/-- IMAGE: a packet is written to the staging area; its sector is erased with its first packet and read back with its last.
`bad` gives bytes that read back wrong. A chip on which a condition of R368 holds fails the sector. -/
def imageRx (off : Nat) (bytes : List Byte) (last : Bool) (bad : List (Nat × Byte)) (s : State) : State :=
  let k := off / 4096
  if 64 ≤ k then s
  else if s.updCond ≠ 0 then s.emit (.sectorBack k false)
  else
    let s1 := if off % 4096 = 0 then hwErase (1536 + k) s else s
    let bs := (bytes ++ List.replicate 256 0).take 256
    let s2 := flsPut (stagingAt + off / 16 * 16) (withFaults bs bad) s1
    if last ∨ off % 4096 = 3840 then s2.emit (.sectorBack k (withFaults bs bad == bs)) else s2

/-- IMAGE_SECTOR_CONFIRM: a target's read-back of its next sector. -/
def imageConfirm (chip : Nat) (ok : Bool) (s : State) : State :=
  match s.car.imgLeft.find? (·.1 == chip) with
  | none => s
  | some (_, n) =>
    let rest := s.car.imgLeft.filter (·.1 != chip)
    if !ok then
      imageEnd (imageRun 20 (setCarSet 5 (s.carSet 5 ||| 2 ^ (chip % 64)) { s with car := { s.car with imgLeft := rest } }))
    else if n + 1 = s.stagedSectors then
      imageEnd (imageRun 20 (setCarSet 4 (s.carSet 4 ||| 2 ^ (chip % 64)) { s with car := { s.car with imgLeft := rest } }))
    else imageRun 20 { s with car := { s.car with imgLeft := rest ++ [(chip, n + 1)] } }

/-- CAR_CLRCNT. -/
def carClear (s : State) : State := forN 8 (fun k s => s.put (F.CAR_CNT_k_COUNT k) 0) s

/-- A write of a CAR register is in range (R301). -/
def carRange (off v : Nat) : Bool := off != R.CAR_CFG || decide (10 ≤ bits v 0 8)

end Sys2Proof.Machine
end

■ ■ ■

PROMPT.
Scan the entries for lines holding the string "last", then copy every one of them.

TASK OUTPUT.
/-- IMAGE: a packet is written to the staging area; its sector is erased with its first packet and read back with its last.
def imageRx (off : Nat) (bytes : List Byte) (last : Bool) (bad : List (Nat × Byte)) (s : State) : State :=
    if last ∨ off % 4096 = 3840 then s2.emit (.sectorBack k (withFaults bs bad == bs)) else s2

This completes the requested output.